Dans le contexte caribéen – comme dans tout autre contexte par ailleurs –, on peut sans peur affirmer que le génie est conditionné par l’histoire. Alors, dans notre cas, nonobstant l’universalité du schéma, on entendra encore et toujours le ronflement contestataire des réformistes et autres négationnistes las d’entendre parler de l’esclavagisation de nos ancêtres africains, éthiopiques. Et pourtant, inévitable litanie de dates et autres faits qui peinent à s’inscrire dans les mémoires. Certains – témoins – s’en départissent désireux d’oublier, d’autres les ignorent pour ne pas en avoir été observateurs. Au milieu, l’amnésie. Et pourtant, c’est là le fondement et la clé de voûte de notre histoire et de notre génie. J’entends déjà les souffles exaspérés des un.e.s et les sourcils froncés silencieux si loquaces, ou encore les "tchip" ou les "kip "sifflants de mépris. Parce qu’il est crevant de toujours tout ramener à cela ! Mais cela était hier. Et il nous faut compter avec ce passé. Je maintiens que c’est là la clé de voûte de notre génie. Je m’explique.
De gaude à droite : Ludmilla Lurel (Punch Mabi), Ericka Mérion (Qualistat) et Corinne Thimodent-Nabal (Gloasanvé).

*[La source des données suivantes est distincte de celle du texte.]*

@[simp] theorem ebOut_pending (s m) : (ebOut s m).pending = s.pending := rfl
@[simp] theorem ebOut_gsc (s m) : (ebOut s m).gsc = s.gsc := rfl
@[simp] theorem ebOut_freeCtr (s m) : (ebOut s m).freeCtr = s.freeCtr := rfl
@[simp] theorem ebOut_regs (s m) : (ebOut s m).regs = s.regs := rfl
@[simp] theorem ebOut_mem (s m) : (ebOut s m).mem = s.mem := rfl
@[simp] theorem ebOut_poison (s m) : (ebOut s m).poison = s.poison := rfl
@[simp] theorem ebOut_engines (s m) : (ebOut s m).engines = s.engines := rfl
@[simp] theorem ebOut_tiles (s m) : (ebOut s m).tiles = s.tiles := rfl
@[simp] theorem ebOut_ctxs (s m) : (ebOut s m).ctxs = s.ctxs := rfl
@[simp] theorem ebOut_mark (s m) : (ebOut s m).mark = s.mark := rfl
@[simp] theorem ebOut_snapNum (s m) : (ebOut s m).snapNum = s.snapNum := rfl
@[simp] theorem ebOut_snapWaits (s m) : (ebOut s m).snapWaits = s.snapWaits := rfl
@[simp] theorem ebOut_tmap (s m) : (ebOut s m).tmap = s.tmap := rfl
@[simp] theorem ebOut_ptile (s m) : (ebOut s m).ptile = s.ptile := rfl
@[simp] theorem ebOut_ramp (s m) : (ebOut s m).ramp = s.ramp := rfl
@[simp] theorem ebOut_hbmStacks (s m) : (ebOut s m).hbmStacks = s.hbmStacks := rfl
@[simp] theorem ebOut_lineQ (s m) : (ebOut s m).lineQ = s.lineQ := rfl
@[simp] theorem ebOut_folio (s m) : (ebOut s m).folio = s.folio := rfl
@[simp] theorem ebOut_touched (s m) : (ebOut s m).touched = s.touched := rfl
@[simp] theorem ebOut_flues (s m) : (ebOut s m).flues = s.flues := rfl
@[simp] theorem ebOut_router (s m) : (ebOut s m).router = s.router := rfl
@[simp] theorem ebOut_slots (s m) : (ebOut s m).slots = s.slots := rfl
@[simp] theorem ebOut_planned (s m) : (ebOut s m).planned = s.planned := rfl
@[simp] theorem ebOut_ces (s m) : (ebOut s m).ces = s.ces := rfl
@[simp] theorem ebOut_clock (s m) : (ebOut s m).clock = s.clock := rfl
@[simp] theorem ebOut_lend (s m) : (ebOut s m).lend = s.lend := rfl
@[simp] theorem ebOut_digest (s m) : (ebOut s m).digest = s.digest := rfl
@[simp] theorem ebOut_classRep (s m) : (ebOut s m).classRep = s.classRep := rfl
@[simp] theorem ebOut_classCmd (s m) : (ebOut s m).classCmd = s.classCmd := rfl
@[simp] theorem ebOut_perm (s m) : (ebOut s m).perm = s.perm := rfl
@[simp] theorem ebOut_migr (s m) : (ebOut s m).migr = s.migr := rfl
@[simp] theorem ebOut_test (s m) : (ebOut s m).test = s.test := rfl
@[simp] theorem ebOut_rotNext (s m) : (ebOut s m).rotNext = s.rotNext := rfl
@[simp] theorem ebOut_testDue (s m) : (ebOut s m).testDue = s.testDue := rfl
@[simp] theorem ebOut_bistDue (s m) : (ebOut s m).bistDue = s.bistDue := rfl
@[simp] theorem ebOut_push (s m) : (ebOut s m).push = s.push := rfl
@[simp] theorem ebOut_pushNode (s m) : (ebOut s m).pushNode = s.pushNode := rfl
@[simp] theorem ebOut_pushBad (s m) : (ebOut s m).pushBad = s.pushBad := rfl
@[simp] theorem ebOut_doms (s m) : (ebOut s m).doms = s.doms := rfl
@[simp] theorem ebOut_resetQ (s m) : (ebOut s m).resetQ = s.resetQ := rfl
@[simp] theorem ebOut_update (s m) : (ebOut s m).update = s.update := rfl
@[simp] theorem ebOut_staged (s m) : (ebOut s m).staged = s.staged := rfl
@[simp] theorem ebOut_checking (s m) : (ebOut s m).checking = s.checking := rfl
@[simp] theorem ebOut_fw (s m) : (ebOut s m).fw = s.fw := rfl
@[simp] theorem ebOut_images (s m) : (ebOut s m).images = s.images := rfl
@[simp] theorem ebOut_fuses (s m) : (ebOut s m).fuses = s.fuses := rfl
@[simp] theorem ebOut_ledger (s m) : (ebOut s m).ledger = s.ledger := rfl
@[simp] theorem ebOut_testset (s m) : (ebOut s m).testset = s.testset := rfl
@[simp] theorem ebOut_testbuf (s m) : (ebOut s m).testbuf = s.testbuf := rfl
@[simp] theorem ebOut_mrlog (s m) : (ebOut s m).mrlog = s.mrlog := rfl
@[simp] theorem ebOut_mrPend (s m) : (ebOut s m).mrPend = s.mrPend := rfl
@[simp] theorem ebOut_lifetime (s m) : (ebOut s m).lifetime = s.lifetime := rfl
@[simp] theorem ebOut_wear (s m) : (ebOut s m).wear = s.wear := rfl
@[simp] theorem ebOut_rails (s m) : (ebOut s m).rails = s.rails := rfl
@[simp] theorem ebOut_railBad (s m) : (ebOut s m).railBad = s.railBad := rfl
@[simp] theorem ebOut_energyRem (s m) : (ebOut s m).energyRem = s.energyRem := rfl
@[simp] theorem ebOut_warned (s m) : (ebOut s m).warned = s.warned := rfl
@[simp] theorem ebOut_timers (s m) : (ebOut s m).timers = s.timers := rfl
@[simp] theorem ebOut_statReset (s m) : (ebOut s m).statReset = s.statReset := rfl
@[simp] theorem ebOut_pins (s m) : (ebOut s m).pins = s.pins := rfl

@[simp] theorem sendPkt_pending (s p) : (sendPkt s p).pending = s.pending := rfl
@[simp] theorem sendPkt_gsc (s p) : (sendPkt s p).gsc = s.gsc := rfl
@[simp] theorem sendPkt_freeCtr (s p) : (sendPkt s p).freeCtr = s.freeCtr := rfl
@[simp] theorem sendPkt_regs (s p) : (sendPkt s p).regs = s.regs := rfl
@[simp] theorem sendPkt_mem (s p) : (sendPkt s p).mem = s.mem := rfl
@[simp] theorem sendPkt_poison (s p) : (sendPkt s p).poison = s.poison := rfl
@[simp] theorem sendPkt_engines (s p) : (sendPkt s p).engines = s.engines := rfl
@[simp] theorem sendPkt_tiles (s p) : (sendPkt s p).tiles = s.tiles := rfl
@[simp] theorem sendPkt_ctxs (s p) : (sendPkt s p).ctxs = s.ctxs := rfl
@[simp] theorem sendPkt_mark (s p) : (sendPkt s p).mark = s.mark := rfl
@[simp] theorem sendPkt_snapNum (s p) : (sendPkt s p).snapNum = s.snapNum := rfl
@[simp] theorem sendPkt_snapWaits (s p) : (sendPkt s p).snapWaits = s.snapWaits := rfl
@[simp] theorem sendPkt_tmap (s p) : (sendPkt s p).tmap = s.tmap := rfl
@[simp] theorem sendPkt_ptile (s p) : (sendPkt s p).ptile = s.ptile := rfl
@[simp] theorem sendPkt_ramp (s p) : (sendPkt s p).ramp = s.ramp := rfl
@[simp] theorem sendPkt_hbmStacks (s p) : (sendPkt s p).hbmStacks = s.hbmStacks := rfl
@[simp] theorem sendPkt_lineQ (s p) : (sendPkt s p).lineQ = s.lineQ := rfl
@[simp] theorem sendPkt_folio (s p) : (sendPkt s p).folio = s.folio := rfl
@[simp] theorem sendPkt_touched (s p) : (sendPkt s p).touched = s.touched := rfl
@[simp] theorem sendPkt_flues (s p) : (sendPkt s p).flues = s.flues := rfl
@[simp] theorem sendPkt_slots (s p) : (sendPkt s p).slots = s.slots := rfl
@[simp] theorem sendPkt_planned (s p) : (sendPkt s p).planned = s.planned := rfl
@[simp] theorem sendPkt_ces (s p) : (sendPkt s p).ces = s.ces := rfl
@[simp] theorem sendPkt_clock (s p) : (sendPkt s p).clock = s.clock := rfl
@[simp] theorem sendPkt_lend (s p) : (sendPkt s p).lend = s.lend := rfl
@[simp] theorem sendPkt_digest (s p) : (sendPkt s p).digest = s.digest := rfl
@[simp] theorem sendPkt_classRep (s p) : (sendPkt s p).classRep = s.classRep := rfl
@[simp] theorem sendPkt_classCmd (s p) : (sendPkt s p).classCmd = s.classCmd := rfl
@[simp] theorem sendPkt_perm (s p) : (sendPkt s p).perm = s.perm := rfl
@[simp] theorem sendPkt_migr (s p) : (sendPkt s p).migr = s.migr := rfl
@[simp] theorem sendPkt_test (s p) : (sendPkt s p).test = s.test := rfl
@[simp] theorem sendPkt_rotNext (s p) : (sendPkt s p).rotNext = s.rotNext := rfl
@[simp] theorem sendPkt_testDue (s p) : (sendPkt s p).testDue = s.testDue := rfl
@[simp] theorem sendPkt_bistDue (s p) : (sendPkt s p).bistDue = s.bistDue := rfl
@[simp] theorem sendPkt_push (s p) : (sendPkt s p).push = s.push := rfl
@[simp] theorem sendPkt_pushNode (s p) : (sendPkt s p).pushNode = s.pushNode := rfl
@[simp] theorem sendPkt_pushBad (s p) : (sendPkt s p).pushBad = s.pushBad := rfl
@[simp] theorem sendPkt_doms (s p) : (sendPkt s p).doms = s.doms := rfl
@[simp] theorem sendPkt_resetQ (s p) : (sendPkt s p).resetQ = s.resetQ := rfl
@[simp] theorem sendPkt_update (s p) : (sendPkt s p).update = s.update := rfl
@[simp] theorem sendPkt_staged (s p) : (sendPkt s p).staged = s.staged := rfl
@[simp] theorem sendPkt_checking (s p) : (sendPkt s p).checking = s.checking := rfl
@[simp] theorem sendPkt_fw (s p) : (sendPkt s p).fw = s.fw := rfl
@[simp] theorem sendPkt_images (s p) : (sendPkt s p).images = s.images := rfl
@[simp] theorem sendPkt_fuses (s p) : (sendPkt s p).fuses = s.fuses := rfl
@[simp] theorem sendPkt_ledger (s p) : (sendPkt s p).ledger = s.ledger := rfl
@[simp] theorem sendPkt_testset (s p) : (sendPkt s p).testset = s.testset := rfl
@[simp] theorem sendPkt_testbuf (s p) : (sendPkt s p).testbuf = s.testbuf := rfl
@[simp] theorem sendPkt_mrlog (s p) : (sendPkt s p).mrlog = s.mrlog := rfl
@[simp] theorem sendPkt_mrPend (s p) : (sendPkt s p).mrPend = s.mrPend := rfl
@[simp] theorem sendPkt_lifetime (s p) : (sendPkt s p).lifetime = s.lifetime := rfl
@[simp] theorem sendPkt_wear (s p) : (sendPkt s p).wear = s.wear := rfl
@[simp] theorem sendPkt_rails (s p) : (sendPkt s p).rails = s.rails := rfl
@[simp] theorem sendPkt_railBad (s p) : (sendPkt s p).railBad = s.railBad := rfl
@[simp] theorem sendPkt_energyRem (s p) : (sendPkt s p).energyRem = s.energyRem := rfl
@[simp] theorem sendPkt_warned (s p) : (sendPkt s p).warned = s.warned := rfl
@[simp] theorem sendPkt_timers (s p) : (sendPkt s p).timers = s.timers := rfl
@[simp] theorem sendPkt_statReset (s p) : (sendPkt s p).statReset = s.statReset := rfl
@[simp] theorem sendPkt_eb (s p) : (sendPkt s p).eb = s.eb := rfl
@[simp] theorem sendPkt_pins (s p) : (sendPkt s p).pins = s.pins := rfl
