/-! Quiesce. -/

/-- R213: the engine that has reached QUIESCED. -/
def quiescedEngine (s : State) (g : Engine) : Engine :=
  { g with
    st := .quiesced, resumeSt := g.st, quiesceReq := false, marks := g.queue.map (·.wDone) ++ g.marks, queue := []
    fetchPc := enginePc g, fetchStop := false, restored := false
    wait := if lendState s = 3 then g.wait else g.wait.map (holdWait s)
    fwait := if lendState s = 3 then g.fwait else g.fwait.map (holdWait s) }

theorem quiesced_ready (hreq : (getEng s e).quiesceReq = true)
    (hst : (getEng s e).st = .running ∨ (getEng s e).st = .waiting ∨ (getEng s e).st = .armed) (hready : quiesceReady s e = true)
    (hsigs : (getEng s e).sigs = []) : quiesced s e = setEng (holdWork s e) e (quiescedEngine s (getEng s e)) :=
  if_pos ⟨hreq, hst, hready, by rw [hsigs]; rfl⟩

/-- R213: what an engine that has reached QUIESCED shows, after any change of its tile besides. -/
theorem quiescedEngine_shows (s : State) (e : Eng) {t : State} (hm : Moves 0x80 (setEng (holdWork s e) e (quiescedEngine s (getEng s e))) t) :
    (getEng t e).st = .quiesced ∧ (getEng t e).resumeSt = (getEng s e).st ∧ (getEng t e).launch = (getEng s e).launch
      ∧ (getEng t e).fetchPc = enginePc (getEng s e) ∧ (getEng t e).queue = [] ∧ EngsBut [e] s t
      ∧ Only [.engines, .tiles, .ces, .regs] s t := by
  have heng : getEng t e = quiescedEngine s (getEng s e) := (getEng_of_moves hm (by decide) e).trans (getEng_setEng_same ..)
  refine ⟨congrArg Engine.st heng, congrArg Engine.resumeSt heng, (congrArg Engine.launch heng :), congrArg Engine.fetchPc heng,
    congrArg Engine.queue heng, fun e' he => ?others, ?only⟩
  case others =>
    rw [getEng_of_moves hm (by decide), getEng_setEng_other _ _ (by simpa using he), getEng_of_moves (holdWork_moves ..) (by decide)]
  case only =>
    exact only_of _ (m := 0x8000c0)
      (hm.next (by decide) ((setEng_moves ..).next (by decide) ((holdWork_moves s e).le (by decide)))) (by decide)

/-- R213, R490: ENGINE_QUIESCED of an engine whose tile has no check-value unit at work leaves it QUIESCED, and may disarm the units of its
tile. -/
theorem exec_engineQuiesced (hcv : ∀ p k, e = .tile p k → cvState s p 0 < 2 ∧ cvState s p 1 < 2) :
    ∃ t, exec (.engineQuiesced e) s = .next t ∧ Moves 0x80 (quiesced s e) t := by
  cases e with
  | ce c => exact ⟨_, rfl, Moves.refl _ _⟩
  | tile p k =>
    have hidle : (List.range 2).any (fun u => 2 ≤ cvState s p.val u) = false := by
      obtain ⟨h0, h1⟩ := hcv p k rfl
      simp [List.range_succ, h0, h1]
    refine ⟨_, congrArg Host.Outcome.next (if_neg (Bool.eq_false_iff.1 hidle)), ?_⟩
    dsimp only
    split
    · exact cvDisarmAll_moves ..
    · exact Moves.refl _ _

" The life most of us live are lives we are forced to live by immediate needs, influences, and pressures. " ― Walter Mosley
Le génie noir vient du désespoir.
Le génie noir vient du désespoir vaincu par la résilience. La résilience est l’espace-temps où les méninges se creusent pour tenter d’abolir cette vague de désespérance pour arriver à l’illumination. Eurêka. Ce que Walter Mosley dit « Les vies que la plupart d’entre nous vivent sont des vies que nous sommes contraints de vivre par le biais de besoins, d'influences et de pressions immédiates », décrit la condition de nombre d’Afrodescendants et Africains dans le monde, et ce depuis que le monde tiers – postcolonial – naquit de la collision entre deux forces : les exploitants et les exploités. Sous l’oppression coloniale, le/a noir.e doit trouver les moyens de lénifier sa condition, d’alléger sa charge. Ainsi naquit l’ingéniosité noire. Il ne s’agit pas de dire que c’est cette condition qui l’a rendu intelligent. Non ! Le génie englobe une réalité autrement plus vaste : évidemment, l’intelligence – ou la capacité à déchiffrer et comprendre quelque chose – en fait partie, mais également la capacité à faire naître quelque chose. C’est là qu’advient le génie, sous des atours divers. L’ingéniosité donc où le trait de celleux qui ont un esprit inventif, une imagination fertile, qui témoignent de l’intelligence et de l’adresse. Cell/eux qui doivent subir l’oppression et l’exploitation de leur force physique et mentale – par extension ou par répercussion – dans un acte de résilience trouvent les ressorts d’inventer l’instrument de leur survie : concevoir un mécanisme, un appareil, une technique pour alléger leur charge de travail ou comment travailler plus, plus vite, et vivre plus longtemps.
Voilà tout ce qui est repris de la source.